Material provided:
/-- R1: of two good copies from commits next to each other, both carry the set's number or the one before. -/
theorem TwoCopies.seq_near {α : Type} {t : TwoCopies α} (ha : t.a.good = true) (hb : t.b.good = true)
    (ht : t.higher ≠ 4294967295)
    (hnear : t.a.seq = t.b.seq ∨ t.a.seq = t.b.seq + 1 ∨ t.b.seq = t.a.seq + 1) :
    (t.a.seq = t.higher ∨ t.a.seq = t.higher - 1) ∧ (t.b.seq = t.higher ∨ t.b.seq = t.higher - 1) := by
  rw [TwoCopies.higher_of_both_good ha hb] at ht ⊢
  by_cases hlt : t.a.seq < t.b.seq
  · rw [if_pos hlt] at ht ⊢
    exact ⟨.inr (eq_pred_of_near hlt ht (by tauto)), .inl rfl⟩
  · rw [if_neg hlt] at ht ⊢
    refine ⟨.inl rfl, ?_⟩
    rcases hnear with h | h | h
    · exact .inl h.symm
    · exact .inr (by rw [h, BitVec.add_sub_cancel])
    · exact absurd (by rw [h]; exact lt_succ_of_not_top ht) hlt

/-- R1, log entry 8: whichever copy of such a set fails, and be it the one a cut commit was writing, the set still stands
before the number that the commit's list gives it. -/
theorem TwoCopies.stoodBefore_found {α : Type} {t u : TwoCopies α} (ha : t.a.good = true) (hb : t.b.good = true)
    (ht : t.higher ≠ 4294967295)
    (hnear : t.a.seq = t.b.seq ∨ t.a.seq = t.b.seq + 1 ∨ t.b.seq = t.a.seq + 1) (hu : u = t ∨ u = t.cut) (x y : Bool) :
    stoodBefore (u.found x y).higher (t.higher + 1) = true := by
  obtain ⟨hna, hnb⟩ := TwoCopies.seq_near ha hb ht hnear
  have hua : u.a.seq = t.a.seq ∧ u.b.seq = t.b.seq := by
    rcases hu with rfl | rfl
    · exact ⟨rfl, rfl⟩
    · exact t.cut_seq
  have hmem : (u.found x y).higher = t.higher ∨ (u.found x y).higher = t.higher - 1 := by
    rcases u.found_higher_mem x y with h | h
    · rw [h, hua.1]
      exact hna
    · rw [h, hua.2]
      exact hnb
  rw [stoodBefore_iff]
  rcases hmem with h | h <;> rw [h]
  · exact .inl (by bv_omega)
  · exact .inr (by bv_omega)

/-- R1: of two good copies, none is left where both fail, and then the set's number stays. -/
theorem TwoCopies.found_higher_of_lost {α : Type} {t : TwoCopies α} (ha : t.a.good = true) (hb : t.b.good = true)
    {x y : Bool} (hlost : (t.found x y).anyGood = false) : (t.found x y).higher = t.higher := by
  cases x <;> cases y
  case true.true => exact (TwoCopies.higher_of_both_good ha hb).symm
  case true.false => simp [TwoCopies.found, TwoCopies.anyGood, TwoCopies.fail, TwoCopies.put, hb] at hlost
  case false.true => simp [TwoCopies.found, TwoCopies.anyGood, TwoCopies.fail, TwoCopies.put, ha] at hlost
  case false.false => simp [TwoCopies.found, TwoCopies.anyGood, ha] at hlost

/-- R1: after a commit below 2^32 − 1 both copies are good. -/
theorem TwoCopies.write_both_good {α : Type} {t : TwoCopies α} (h : t.anyGood = true) (ht : t.higher ≠ 4294967295)
    (l : List (SetId × BitVec 32)) (x : α) : (t.write l x).a.good = true ∧ (t.write l x).b.good = true := by
  have hkept := (t.kept h).1
  rw [t.write_once h ht]
  generalize t.target = i at hkept
  cases i
  · exact ⟨rfl, hkept⟩
  · exact ⟨hkept, rfl⟩

/-- R1: a set of one good copy is not lost by a restore. -/
theorem Nvs.settled_evidence_sole {n : Nvs} {e : Evidence} (h : n.evidence.Sole e) : n.settled.evidence.Sole e := by
  change (if n.rejected .evidence then n.evidence.rejectBeside else n.evidence).Sole e
  split
  · exact h.rejectBeside
  · exact h

/-- R1: the settings record is no set of the store. -/
theorem Nvs.Whole.withSettings {n : Nvs} (h : n.Whole) (c : StoredSettings) : ({ n with settings := c } : Nvs).Whole := by
  have hseq : ∀ id, ({ n with settings := c } : Nvs).takenSeq id = n.takenSeq id := fun id => by cases id <;> rfl
  have hlist : ∀ id, ({ n with settings := c } : Nvs).takenCommits id = n.takenCommits id := fun id => by
    cases id <;> rfl
  have hgood : ∀ id, ({ n with settings := c } : Nvs).anyGood id = n.anyGood id := fun id => by cases id <;> rfl
  intro id
  simp only [hseq, hlist, hgood]
  exact h id

section Cut
variable {s : State} (hw : s.nvs.Whole) (sets : List SetId)
include hw

/-- R1: the evidence that a cut commit of the lifecycle record wrote is rejected, whatever copy of the lifecycle record
fails its check. -/
theorem State.evidence_rejected {cut : Cut} {d : StoreDamage} (hlate : ∀ id ∈ sets, s.nvs.takenSeq id ≠ 4294967295)
    (hevid : SetId.evidence ∈ sets) (hcomp : SetId.evidence ∈ cut.completed) (hcut : ∃ id ∈ sets, id ∉ cut.completed)
    (ha : s.nvs.lifecycle.a.good = true) (hb : s.nvs.lifecycle.b.good = true)
    (hnear : s.nvs.lifecycle.a.seq = s.nvs.lifecycle.b.seq ∨ s.nvs.lifecycle.a.seq = s.nvs.lifecycle.b.seq + 1
      ∨ s.nvs.lifecycle.b.seq = s.nvs.lifecycle.a.seq + 1) :
    (damaged d (cutWrite cut ⟨s.nvs, sets⟩ (s.commit sets).nvs)).rejected .evidence = true := by
  have hne : sets ≠ [] := List.ne_nil_of_mem hevid
  obtain ⟨hbet, -⟩ := State.between_firstWriting hw sets hne (.inr hcut)
  have hset := fun id => cutWrite_set cut (n := s.nvs) hne (s.commit sets).nvs id
  set m := cutWrite cut ⟨s.nvs, sets⟩ (s.commit sets).nvs
  have hfresh : SetId.evidence ∈ s.freshSets sets cut :=
    (State.mem_freshSets sets).2 ⟨hevid, hcomp, hlate _ hevid⟩
  have hne' : SetId.evidence ≠ .lifecycle := by decide
  rw [Nvs.rejected_iff]
  refine ⟨.evidence, ?_, ?_, ?_⟩
  · rw [damaged_anyGood d m hne']
    exact hbet.anyGood _
  · rw [damaged_takenCommits d m hne', hbet.takenCommits_new hfresh, Nvs.cutList_iff]
    obtain ⟨j, hj, hjc⟩ := hcut
    refine ⟨j, _, Nvs.mem_commitList.2 ⟨hj, rfl⟩, ?_⟩
    by_cases hl : j = .lifecycle
    · subst hl
      have hu : m.lifecycle = s.nvs.lifecycle ∨ m.lifecycle = s.nvs.lifecycle.cut := by
        have hm := hset .lifecycle
        rw [cutSet_first sets hj (.inr ⟨_, hj, hjc⟩)] at hm
        rcases TwoCopies.firstWriting_uncompleted (t := s.nvs.set .lifecycle)
          (after := (s.commit sets).nvs.set .lifecycle) hjc with h | h
        · exact .inl (hm.trans h)
        · exact .inr (hm.trans h)
      exact TwoCopies.stoodBefore_found ha hb (hlate _ hj) hnear hu d.lifecycleA d.lifecycleB
    · rw [damaged_takenSeq d m hl, hbet.takenSeq_old fun hf => hjc ((State.mem_freshSets sets).1 hf).2.1]
      exact (stoodBefore_next _).1
  · rw [damaged_takenCommits d m hne', damaged_takenSeq d m hne', hbet.takenCommits_new hfresh,
      hbet.takenSeq_new hfresh]
    exact Nvs.mem_commitList.2 ⟨hevid, rfl⟩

Problem statement: When you reach the line in the material above that holds "exact ⟨.inr (eq_pred_of_near", begin reproducing lines exactly, and stop after the line that holds "stoodBefore (u.found x".

Written answer:
    exact ⟨.inr (eq_pred_of_near hlt ht (by tauto)), .inl rfl⟩
  · rw [if_neg hlt] at ht ⊢
    refine ⟨.inl rfl, ?_⟩
    rcases hnear with h | h | h
    · exact .inl h.symm
    · exact .inr (by rw [h, BitVec.add_sub_cancel])
    · exact absurd (by rw [h]; exact lt_succ_of_not_top ht) hlt

/-- R1, log entry 8: whichever copy of such a set fails, and be it the one a cut commit was writing, the set still stands
before the number that the commit's list gives it. -/
theorem TwoCopies.stoodBefore_found {α : Type} {t u : TwoCopies α} (ha : t.a.good = true) (hb : t.b.good = true)
    (ht : t.higher ≠ 4294967295)
    (hnear : t.a.seq = t.b.seq ∨ t.a.seq = t.b.seq + 1 ∨ t.b.seq = t.a.seq + 1) (hu : u = t ∨ u = t.cut) (x y : Bool) :
    stoodBefore (u.found x y).higher (t.higher + 1) = true := by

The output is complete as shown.